▶ _What is needed_
With the records as your source, report how many lines contain "flags". Add no other words.

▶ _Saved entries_
————
-- ==== Sys2Proof/Certificates/Slice0/Obligations.lean ====
section
/-! DEFINITION. The statements for the provers, and the vocabulary they are written in: the wire formats symbol by
symbol, the effect of an enqueue, the results of an operation. None of it is written over the encoder of the model. -/

namespace Sys2Proof.Claims

open Sys2Proof.Machine Sys2Proof.Safety

/-- How an operation answers. -/
abbrev Result := Host.Outcome State Fault Refusal

/-! ### Wire formats -/

/-- The transmitted byte of a 6-bit value (rule R101). -/
def sym (cfg : Config) (v : BitVec 6) : Byte := cfg.enc4of8.getD v.toNat 0

/-- Format DG12 (rule R106). -/
def dg12 (cfg : Config) (id : BitVec 4) (p : Byte) : List Byte :=
  [sym cfg (id ++ p.extractLsb' 6 2), sym cfg (p.extractLsb' 0 6)]

/-- Format DG18 (rule R106). -/
def dg18 (cfg : Config) (id : BitVec 4) (p : BitVec 14) : List Byte :=
  [sym cfg (id ++ p.extractLsb' 12 2), sym cfg (p.extractLsb' 6 6), sym cfg (p.extractLsb' 0 6)]

/-- Format DG36 (rule R106). -/
def dg36 (cfg : Config) (id : BitVec 4) (p : Word32) : List Byte :=
  [sym cfg (id ++ p.extractLsb' 30 2), sym cfg (p.extractLsb' 24 6), sym cfg (p.extractLsb' 18 6),
    sym cfg (p.extractLsb' 12 6), sym cfg (p.extractLsb' 6 6), sym cfg (p.extractLsb' 0 6)]

/-- Format DG48, its two symbols of channel 1 (rules R106, R224). -/
def dg48Head (cfg : Config) (id : BitVec 4) (p : BitVec 44) : List Byte :=
  [sym cfg (id ++ p.extractLsb' 42 2), sym cfg (p.extractLsb' 36 6)]

/-- Format DG48, its six symbols of channel 2 (rules R106, R224). -/
def dg48Tail (cfg : Config) (p : BitVec 44) : List Byte :=
  [sym cfg (p.extractLsb' 30 6), sym cfg (p.extractLsb' 24 6), sym cfg (p.extractLsb' 18 6),
    sym cfg (p.extractLsb' 12 6), sym cfg (p.extractLsb' 6 6), sym cfg (p.extractLsb' 0 6)]

/-- The five bytes a DECODER_STATE CRC covers (rule R161). -/
def stateBytes (flags : Byte) (count : BitVec 12) (caps : BitVec 16) : List Byte :=
  [0b1101#4 ++ flags.extractLsb' 4 4, flags.extractLsb' 0 4 ++ count.extractLsb' 8 4, count.extractLsb' 0 8,
    caps.extractLsb' 8 8, caps.extractLsb' 0 8]

/-- The bytes of a data-space response with its length byte and CRC byte as given (rule R108). -/
def responseBytes (lenByte : Byte) (data : List Byte) (crc : Byte) : List Byte := lenByte :: data ++ [crc]

/-- The wire bytes of the data-space response a sender builds (rules R162, R168). -/
def responseWire (cfg : Config) (num : Byte) (data : List Byte) : List Byte :=
  encodeRaw cfg (bitsOfBytes
    (responseBytes (BitVec.ofNat 8 data.length) data (crc8 (BitVec.ofNat 8 data.length :: data) num)))

/-! ### Effects on the decoder half -/

/-- `enqueue(1, e)` (rule R222). -/
def push1 (cfg : Config) (e : List Byte) (d : Decoder) : Decoder :=
  if d.ch1Q.length < cfg.ch1Depth then { d with ch1Q := d.ch1Q ++ [e] } else d

/-- `enqueue(2, e)` (rule R222). -/
def push2 (cfg : Config) (e : List Byte) (d : Decoder) : Decoder :=
  if d.ch2Q.length < cfg.ch2Depth then { d with ch2Q := d.ch2Q ++ [e] } else d

/-- `enqueue_split` of the halves `e1` and `e2` (rule R224). -/
def pushBoth (cfg : Config) (e1 e2 : List Byte) (d : Decoder) : Decoder :=
  if d.ch1Q.length < cfg.ch1Depth ∧ d.ch2Q.length < cfg.ch2Depth then
    { d with ch1Q := d.ch1Q ++ [e1], ch2Q := d.ch2Q ++ [e2] }
  else d

/-- Both queues have room for one more entry. -/
def Room (cfg : Config) (d : Decoder) : Prop := d.ch1Q.length < cfg.ch1Depth ∧ d.ch2Q.length < cfg.ch2Depth

/-- What one rotation step sends (rule R226). -/
def rotationDatagram (cfg : Config) (address : BitVec 14) (long : Bool) (d : Decoder) : List Byte :=
  if d.rotIndex = 0 then dg12 cfg 1 (if long then 0b10#2 ++ address.extractLsb' 8 6 else 0x00#8)
  else if d.rotIndex = 1 then
    dg12 cfg 2 (if long then address.extractLsb' 0 8 else 0b0#1 ++ address.extractLsb' 0 7)
  else dg12 cfg 4 d.extInfo

/-- One call of `sendAddress` (rule R226). -/
def rotate (cfg : Config) (address : BitVec 14) (long : Bool) (d : Decoder) : Decoder :=
  { push1 cfg (rotationDatagram cfg address long d) d with
    rotIndex := Fin.ofNat 3 ((d.rotIndex.val + 1) % (if d.extInfoEnabled then 3 else 2)) }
————
▶ _Solution to this exercise_
2